Storage is fast if your database connection is healthy. Writing a document with 10 chunks and embeddings takes 20-100ms with a warmed connection pool. Cold connections or distant databases add latency.
Optimizing ingestion
If ingestion is too slow for your use case, consider these approaches:
Batch your ingests. Instead of ingesting documents one at a time, collect multiple documents and process them together. The overhead of establishing connections and waiting for network round-trips amortizes across more work.
Use a background job queue. For user-triggered ingestion (like file uploads), return immediately and process in a background job. This keeps your API response times fast while still getting content indexed quickly.
Adjust chunk size. Larger chunks mean fewer embedding calls. If you're embedding hundreds of documents and retrieval quality is acceptable with 300-word chunks instead of 150-word chunks, you'll cut your embedding costs and time roughly in half.
Consider local embedding models. If you're embedding at scale and have GPU resources, running your own embedding model eliminates API latency entirely. Models like sentence-transformers/all-MiniLM-L6-v2 run fast on modest hardware and produce good results for many use cases.
Where time goes during retrieval
Retrieval is typically faster than ingestion:
{
totalMs: 234,
embeddingMs: 189, // Single embedding call
retrievalMs: 45 // Database query
}Embedding the query is a single API call—just your search string, not multiple chunks. This takes 100-200ms with a cloud embedding provider.

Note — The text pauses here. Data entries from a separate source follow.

-- ==== Sys2Proof/Machine/Engine.lean ====
section
/-! DEFINITION. How the engine moves in one step: it fetches what it runs next (the latched command word, or the control byte at
the walk's source cursor), decodes it and runs it; and how a word is laid where it fetches. -/

namespace Sys2Proof.Machine

/-- The packet that the running walk fetches next: the control byte at `SA + s` (R117). `none` where no walk is about to read one,
or where the platform answers the read with a bus error. -/
def fetchPacket (s : State) : Option Instr :=
  match walking s with
  | none        => none
  | some (r, _) =>
    ((r.ctx s).view.read s.mem (r.ops.srcBase + r.cur.consumed)).map decodeControl

/-- One unit of the running command: its checks, one memory access, a table entry, or its completion (20_memory.md R64). -/
def advance (s : State) : State :=
  match s.engine with
  | .idle   => s
  | .busy r => (commandOf (decodeCommand r.word)).move 1 r s

/-- The engine moves by one unit, unless it reads an entry of `BASE_PAL` never written (R245). -/
def accessStep (s : State) : Host.Outcome State Fault Refusal :=
  unlessUnwritten s (advance s)

/-- The engine runs the packet that a walk is about to fetch; elsewhere it moves by one unit. -/
def packetStep (s : State) : Host.Outcome State Fault Refusal :=
  match fetchPacket s with
  | some i => exec i s
  | none   => accessStep s

/-- The engine runs the latched command word to its completion (R51, R247); an Idle engine waits (R230). -/
def runStep (s : State) : Host.Outcome State Fault Refusal :=
  match s.engine with
  | .idle   => .next s
  | .busy r => exec (decodeCommand r.word) s

/-- The engine moves as far as it is granted. -/
def engineStep (g : Grant) (s : State) : Host.Outcome State Fault Refusal :=
  match g with
  | .access => accessStep s
  | .packet => packetStep s
  | .all    => runStep s

/-- One thing after another in the same step. -/
def andThen (o : Host.Outcome State Fault Refusal) (f : State → Host.Outcome State Fault Refusal) :
    Host.Outcome State Fault Refusal :=
  match o with
  | .next s    => f s
  | .fault r   => .fault r
  | .refused r => .refused r

/-- A host write and an engine move in one step (R26, R208). -/
def sameStep (addr : Word) (width : Nat) (v : Word) (g : Grant) (s : State) : Host.Outcome State Fault Refusal :=
  if hostFirst s.platform addr then andThen (hostWrite addr width v s) (engineStep g)
  else andThen (engineStep g s) (hostWrite addr width v)

/-- What one event does. DESIGN CHOICE (log 27): a host access of one byte of system memory meets system memory at every address, those
of the register window at `BLOCK_BASE` among them (R60); the register bus is a space of its own. -/
def handle (e : Event) (s : State) : Host.Outcome State Fault Refusal :=
  match e with
  | .engine g                  => engineStep g s
  | .hostWrite addr width v    => hostWrite addr width v s
  | .hostRead addr width       => hostRead addr width s
  | .sameStep addr width v g   => sameStep addr width v g s
  | .memWrite addr v           => .next (hostStores addr.toNat v s)
  | .memRead addr              => .next (hostMemRead addr s)
  | .powerOn                   => .next (powerOnReset s)

/-! ## Laying a word where it is fetched (log 10) -/

/-- A command word is fetched from where issue latches it. -/
def placeCommand (w : Word) (s : State) : State :=
  { issue w { s with engine := .idle } with inputs := .engine .all :: s.inputs }

/-- Memory with `n` bytes from `a` on set to 0. -/
def clearBytes (a : Nat) : Nat → Memory → Memory
  | 0, m => m
  | n + 1, m => clearBytes a n (Memory.write m (a + n) 0)

/-- A control byte is fetched by a walk: an `RLE_DECODE` whose checks have passed, over 256 source bytes at address 0 and 128
destination bytes at address 512, with the control byte first and zeros after it, on a platform without bus errors. -/
def placeControl (b : Byte) (s : State) : State :=
  let t : State :=
    { s with
      engine   := .idle
      mem      := Memory.write (clearBytes 0 256 s.mem) 0 b
      platform := { s.platform with busErrors := [] }
      params   := { s.params with srcAddr := 0, srcLen := 256, dstAddr := 512, dstLen := 128 } }
  let r := Running.fresh (commandWord .rleDecode) t
  { issue (commandWord .rleDecode) t with
    engine := .busy { r with cur := { r.cur with started := true } }
    inputs := .engine .packet :: s.inputs }

end Sys2Proof.Machine
end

The database query runs a vector similarity search and returns results. With proper indexing and a well-configured database, this takes 10-100ms depending on your data size and query complexity.
Optimizing retrieval
Cache query embeddings. If users frequently search for the same terms, cache the embedding vectors. The embedding API call is the slowest part—skipping it for common queries dramatically improves response times.
const cache = new Map<string, number[]>();
async function embedWithCache(query: string): Promise<number[]> {
const cached = cache.get(query);
if (cached) return cached;
const embedding = await embeddingProvider.embed({ text: query, ... });
cache.set(query, embedding);
return embedding;
}Add a vector index. For datasets with more than 50,000 chunks, add an HNSW index to speed up similarity search:
create index embeddings_hnsw_idx
on embeddings using hnsw (embedding vector_cosine_ops);This trades some recall accuracy for dramatically faster queries. For most applications, the tradeoff is worthwhile.
Tune topK. Don't retrieve more results than you need. Each additional result adds (small) overhead to the database query and increases the data transferred over the wire.
Connection pooling
The generated unrag.config.ts uses a singleton pattern for database connections:
const pool = (globalThis as any).__unragPool ?? new Pool({ connectionString });
(globalThis as any).__unragPool = pool;This prevents connection pool exhaustion during development with hot reloading, where modules get re-executed on every change. In production, it ensures you reuse connections across requests.
For serverless environments (Vercel, AWS Lambda, etc.), consider using:
- Neon's serverless driver for automatic connection pooling
- Supabase's connection pooler endpoint
- AWS RDS Proxy for RDS connections
- PgBouncer if you're managing your own infrastructure
These tools pool connections across function invocations, preventing the "too many connections" errors common in serverless deployments.
Monitoring and debugging
The timing information returned by both ingest() and retrieve() is your primary tool for understanding performance. Log these values in production:
const result = await engine.retrieve({ query, topK: 10 });
console.log({
query,
resultCount: result.chunks.length,
embeddingMs: result.durations.embeddingMs,
retrievalMs: result.durations.retrievalMs,
totalMs: result.durations.totalMs,
});Watch for:
- Sudden increases in embedding time: Usually indicates API issues or rate limiting
- High storage/retrieval times: Check database connection health, missing indexes, or lock contention
- Consistent slowness: May indicate undersized database instance or network latency issues
The explicit timing breakdown makes it straightforward to identify which component needs attention.